Tales argumentos demostraban que el servicio militar obligatorio estaba lejos de ser la opinión de mayor consenso, sin embargo, las discusiones se interrumpieron abruptamente en el segundo semestre de 1898, cuando se hizo público el debate en el Parlamento de un Proyecto de Ley para la institución del servicio militar obligatorio elaborado por una de las comisiones reformadoras creadas por el gobierno de Piérola. El proyecto del Gobierno modificó los términos de la discusión, por lo que, en adelante, sería sobre este proyecto que se discutiría cualquier método de militarización del país. En el Parlamento, senadores como Lorenzo Montoya consideraban que el servicio militar obligatorio era manifestación de la modernización del Ejército y una muestra del progreso del país, de allí que "[e]sta ley obedece, pues, á un plan bien ordenado del servicio militar conforme á las reglas del arte y al sistema moderno"34. Pero así también mostraron preocupación de que el servicio militar no afectara la vida de las actividades productivas y en especial la formación de los jóvenes profesionales, hijos de las familias acomodadas. En este último punto, los senadores mostraron con elocuencia su concepción particular -por decir lo menos- de la igualdad ciudadana: si bien, "todos los ciudadanos son soldados y están obligados á prestar sus servicios a la nación"35, la igualdad en el deber podía y debía cumplirse de forma diferente, en tanto que los grupos sociales del país lo eran así también36. Como manifestó el futuro presidente del país y miembro conspicuo de la oligarquía, Manuel Candamo, resultaba una feliz disposición del proyecto de Ley que los miembros de las clases acomodadas quedaran dispensados -por medio del pago de una prima militar- de la obligación de cumplir el tiempo del servicio permanente, deber ciudadano que podían cumplir con dinero:
"En el Perú, por la desigualdad de razas, entre las que predomina la de color; y más que eso, por la diferencia de educación, sería poco práctico que se obligara á entrar en el sorteo á jóvenes de distintas condiciones.
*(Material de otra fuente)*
theorem fusedOf_knife (knife : RecentAs σ now p.knife a) (feed : ∀ mm, ¬ RecentAs σ now p.feed mm) :
    fusedOf σ now p = a := by
  obtain ⟨k, heldK, rfl, recentK⟩ := isRecent_of_recentAs knife
  obtain heldF | ⟨f, heldF, old⟩ := old_of_not_recent feed
  · simp [fusedOf, heldK, heldF, recentK]
  · simp [fusedOf, heldK, heldF, recentK, old]

theorem fusedOf_feed (knife : ∀ mm, ¬ RecentAs σ now p.knife mm) (feed : RecentAs σ now p.feed b) :
    fusedOf σ now p = b := by
  obtain ⟨f, heldF, rfl, recentF⟩ := isRecent_of_recentAs feed
  obtain heldK | ⟨k, heldK, old⟩ := old_of_not_recent knife
  · simp [fusedOf, heldK, heldF, recentF]
  · simp [fusedOf, heldK, heldF, recentF, old]

theorem fusedOf_neither (knife : ∀ mm, ¬ RecentAs σ now p.knife mm) (feed : ∀ mm, ¬ RecentAs σ now p.feed mm) :
    fusedOf σ now p = p.fused := by
  obtain heldK | ⟨k, heldK, oldK⟩ := old_of_not_recent knife <;>
    obtain heldF | ⟨f, heldF, oldF⟩ := old_of_not_recent feed <;> simp [fusedOf, *]

end

theorem exec_diameter {t : Nat} {i : Ident} {mm : Half} {s : State} (hears : s.hearsWorking (.diameter t i mm)) :
    exec (.diameter t i mm) s =
      ((s.heard (.diameter t i mm)).takeDiameter s.peers[i].role mm).done := by
  have role : (s.heard (.diameter t i mm)).peers[i].role = s.peers[i].role :=
    (congrArg Peer.role (Shared.record_entry s t ⟨.diameter, i, le16 mm⟩)).trans (Peer.heard_role ..)
  rw [← role]
  exact exec_of_hearsWorking (g := fun v => v.takeDiameter v.peers[i].role mm) rfl (fun _ => rfl) hears

theorem diameterAged_old {t : Nat} {src : DiameterSource} {v : SourceValue} {s : State} (operating : s.phase = .operating)
    (held : s.profile.source src = some v) :
    exec (.diameterAged t src) s = (s.clockDue t (v.at_ + ms (3 * s.settings.samplePeriod))).recompute.done := by
  simp only [exec, execDiameterAged, held, operating, if_true]

/-- Settles O33: a frame by the role of its sender, ageing by the source; then the recomputation line by line. -/
theorem diametersAreFused : Obligations.DiametersAreFused := by
  intro t s age recent recomputed
  have recomputes (v : State) (settings : v.settings = s.settings) (fused : v.profile.fused = s.profile.fused)
      (thinTravel : v.profile.thinTravel = s.profile.thinTravel) (buckets : v.profile.buckets = s.profile.buckets)
      (fusion : v.fusion = s.fusion) (stem : v.stem = s.stem) (phase : v.phase = s.phase) (capture : v.capture = s.capture)
      (safety : v.safety = s.safety) :
      recomputed v.recompute.refresh v.now v.profile.knife v.profile.feed := by
    have result : v.recompute.refresh.profile.fused = fusedOf s.settings v.now v.profile := settings ▸ rfl
    refine ⟨rfl, rfl, rfl, fun a b knife feed => result.trans (fusedOf_both knife feed),
      fun a knife feed => result.trans (fusedOf_knife knife feed),
      fun b knife feed => result.trans (fusedOf_feed knife feed),
      fun knife feed => (result.trans (fusedOf_neither knife feed)).trans fused, rfl, ?_, buckets, fusion, stem, settings, phase,
      capture, ?_⟩
    · rw [← settings, ← thinTravel]
      rfl
    · exact congrArg (fun u : SafetyUnit => { u with faultLine := faultLineOf u.record }) safety
  refine ⟨fun i mm hears role => ?_, fun i mm hears role => ?_, fun src v operating held => ?_⟩
  · have ran := exec_diameter hears
    rw [role] at ran
    exact ⟨_, ran, recomputes { s.heard (.diameter t i mm) with profile.knife := some ⟨min 900 mm.toNat, max s.now t⟩ }
      rfl rfl rfl rfl rfl rfl rfl rfl rfl⟩
  · have ran := exec_diameter hears
    rw [role] at ran
    exact ⟨_, ran, recomputes { s.heard (.diameter t i mm) with profile.feed := some ⟨min 900 mm.toNat, max s.now t⟩ }
      rfl rfl rfl rfl rfl rfl rfl rfl rfl⟩
  · exact ⟨_, diameterAged_old operating held, recomputes (s.clockDue t (v.at_ + ms (3 * s.settings.samplePeriod)))
      rfl rfl rfl rfl rfl rfl rfl rfl rfl⟩

end Sys2Proof.Proofs.Diameter
end

section
/-! PROOFS. ROLLER and GATE (R43 to R48, R51, R54, R72, R73, R115, R122): what the Peer Table takes from the frames that carry
totals, and what the deliveries bring. -/

namespace Sys2Proof.Proofs.Measured

open Sys2Proof.Machine Sys2Proof.Proofs.Heard Sys2Proof.Proofs.Effects Sys2Proof.Proofs.Hearing

/-! ### A heard frame of any class -/

section
variable {c : Instr} {f : RawFrame} {s : State} {rest : Peer → State → State}

/-- A heard frame goes on with the state that has recorded it, in which its sender passes the role filter. -/
theorem exec_of_observes (frame : observedFrame c = some f)
    (observes : ∀ v, exec c v = (v.observe (Instr.time c) f rest).done) (hears : s.hears c) :
    exec c s = (rest s.peers[f.sender] (s.heard c)).done ∧ (s.heard c).roleFilter f.cls f.sender = true := by
  rw [heard_eq frame]
  unfold State.hears at hears
  rw [frame] at hears
  obtain ⟨awake, own, role⟩ := hears
  exact ⟨(observes s).trans (congrArg State.done (observe_recorded awake own)), (State.record_roleFilter ..).trans role⟩

end

/-! ### Missed frames (R46) -/

theorem seqSkipped_eq (known : Option Byte) (seq : Byte) :
    seqSkipped known seq =
      match known with
      | some k => (seq - k).toNat - 1
      | none => 0 := by
  cases known <;> rfl

/-- The station that has stored an entry, with the missed frames counted and told (R46). -/
def gapped (b : State) (cls : FrameClass) (i : Ident) (q : Peer) (missed : Nat) : State :=
  if missed = 0 then { b with peers := b.peers.set i q }
  else
    State.report { b with peers := b.peers.set i { q with gapCount := min 255 (q.gapCount + missed) } } .seqGap
      (some cls) (some i)

section
variable (b : State) (cls : FrameClass) (i : Ident) (q : Peer) (missed : Nat)

theorem countGap_eq : (b.setPeer i q).countGap cls i missed = gapped b cls i q missed := by
  have stored : (b.peers.set i q)[i] = q := by simp
  have twice (p : Peer) : (b.peers.set i q).set i p = b.peers.set i p := by simp
  unfold State.countGap gapped
  refine if_congr Iff.rfl rfl ?_
  have missing : (b.setPeer i q).setPeer i { (b.setPeer i q).peers[i] with
      gapCount := satAdd (b.setPeer i q).peers[i].gapCount missed } =
      { b with peers := b.peers.set i { q with gapCount := min 255 (q.gapCount + missed) } } := by
    unfold State.setPeer
    rw [stored, twice]
    rfl
  rw [missing]

theorem gapped_keeps :
    (gapped b cls i q missed).fusion = b.fusion ∧ (gapped b cls i q missed).feed = b.feed ∧
      (gapped b cls i q missed).phase = b.phase ∧ (gapped b cls i q missed).role = b.role ∧
      (gapped b cls i q missed).identity = b.identity ∧ (gapped b cls i q missed).stem = b.stem ∧
      (gapped b cls i q missed).settings = b.settings ∧ (gapped b cls i q missed).profile = b.profile ∧
      (gapped b cls i q missed).now = b.now := by
  unfold gapped
  split <;> exact ⟨rfl, rfl, rfl, rfl, rfl, rfl, rfl, rfl, rfl⟩

end

/-! ### ROLLER (R44 to R46, R51, R54, R115, R122) -/

section
variable {v : State} {i : Ident}

/-- The deltas of a ROLLER frame go to the accumulator in OPERATING (R54). -/
def arrived (v : State) (d : Option (Int × Int)) : State :=
  match d with
  | some (l, r) => if v.phase = .operating then { v with fusion := v.fusion.arrive l r } else v
  | none => v

/-- The own stopped count after a delivery (R115). -/
def counted (v : State) (still : Bool) : State :=
  { v with feed.stoppedCount := if still then min 2 (v.feed.stoppedCount + 1) else 0 }

theorem arrived_keeps (v : State) (d : Option (Int × Int)) :
    (arrived v d).feed = v.feed ∧ (arrived v d).phase = v.phase ∧ (arrived v d).role = v.role ∧
      (arrived v d).identity = v.identity ∧ (arrived v d).stem = v.stem := by
  unfold arrived
  split
  · split <;> exact ⟨rfl, rfl, rfl, rfl, rfl⟩
  · exact ⟨rfl, rfl, rfl, rfl, rfl⟩

theorem deliverRoller_foreign {d : Option (Int × Int)} (other : ¬ (v.phase = .operating ∧ v.role = .feed ∧ i = v.identity)) :
    v.deliverRoller i d = arrived v d := by
  obtain ⟨-, phase, role, identity, -⟩ := arrived_keeps v d
  have delivered : v.deliverRoller i d =
      if i = (arrived v d).identity then (arrived v d).feedRoller (decide (d = some (0, 0))) else arrived v d := rfl
  rw [delivered]
  split
  · next own =>
    refine if_neg fun ⟨feed, operating⟩ => other ?_
    exact ⟨phase.symm.trans operating, role.symm.trans feed, own.trans identity⟩
  · rfl

theorem deliverRoller_own {d : Option (Int × Int)} (own : v.phase = .operating ∧ v.role = .feed ∧ i = v.identity) :
    v.deliverRoller i d = (counted (arrived v d) (decide (d = some (0, 0)))).grantIfStopped := by
  obtain ⟨-, phase, role, identity, -⟩ := arrived_keeps v d
  obtain ⟨operating, feed, same⟩ := own
  have delivered : v.deliverRoller i d =
      if i = (arrived v d).identity then (arrived v d).feedRoller (decide (d = some (0, 0))) else arrived v d := rfl
  rw [delivered, if_pos (same.trans identity.symm)]
  exact if_pos ⟨role.trans feed, phase.trans operating⟩

theorem grantIfStopped_none (h : v.feed.hold ≠ .yielding ∨ v.feed.holdRecord = none ∨ v.feed.stoppedCount ≠ 2) :
    v.grantIfStopped = v := by
  unfold State.grantIfStopped
  split
  · next r yielding record =>
    obtain other | empty | moving := h
    · exact absurd yielding other
    · rw [record] at empty
      cases empty
    · exact if_neg moving
  · rfl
La obligación pesa siempre sobre ellos; pero la cumplen con el pago de la multa. No pasa lo mismo en Europa, en donde la raza es uniforme y la educación casi igual. [...] El que tiene fortuna cumple sus obligaciones con dinero. [...] Creo, pues, que ese artículo es el más aceptable del proyecto"37.
De esta forma se conciliaba una nueva institución ciudadana, universal y obligatoria, con las preocupaciones sobre la necesidad de mantener las diferencias y jerarquías sociales en el Perú.
3. EL DISEÑO Y LA APLICACIÓN DE LA LEY DEL SERVICIO MILITAR DE 1898
La Ley del Servicio Militar Obligatorio de 1898 fue la primera norma que instituyó, de manera regular y planificada, la prestación del servicio de las armas en la historia republicana. A diferencia de sus predecesoras, estaba diseñada para la constitución de grandes ejércitos que permitieran la instrucción metódica y la movilización masiva y centralmente dirigida de la población peruana en caso de un enfrentamiento militar. En virtud de ella, el ejército peruano quedó dividido en cuatro componentes: el ejército regular, los supernumerarios, las reservas y la Guardia Nacional. El primero resultaba ser el Ejército Permanente, compuesto por los soldados en actividad, conscriptos jóvenes de 19 a 23 años que, inscritos en los registros militares, eran designados por medio de un sorteo; los voluntarios, individuos de la misma edad que desearan ingresar a las filas; y, los enrolados, aquellos que omisos al registro o al sorteo eran castigados con el ingreso inmediato al Ejército38.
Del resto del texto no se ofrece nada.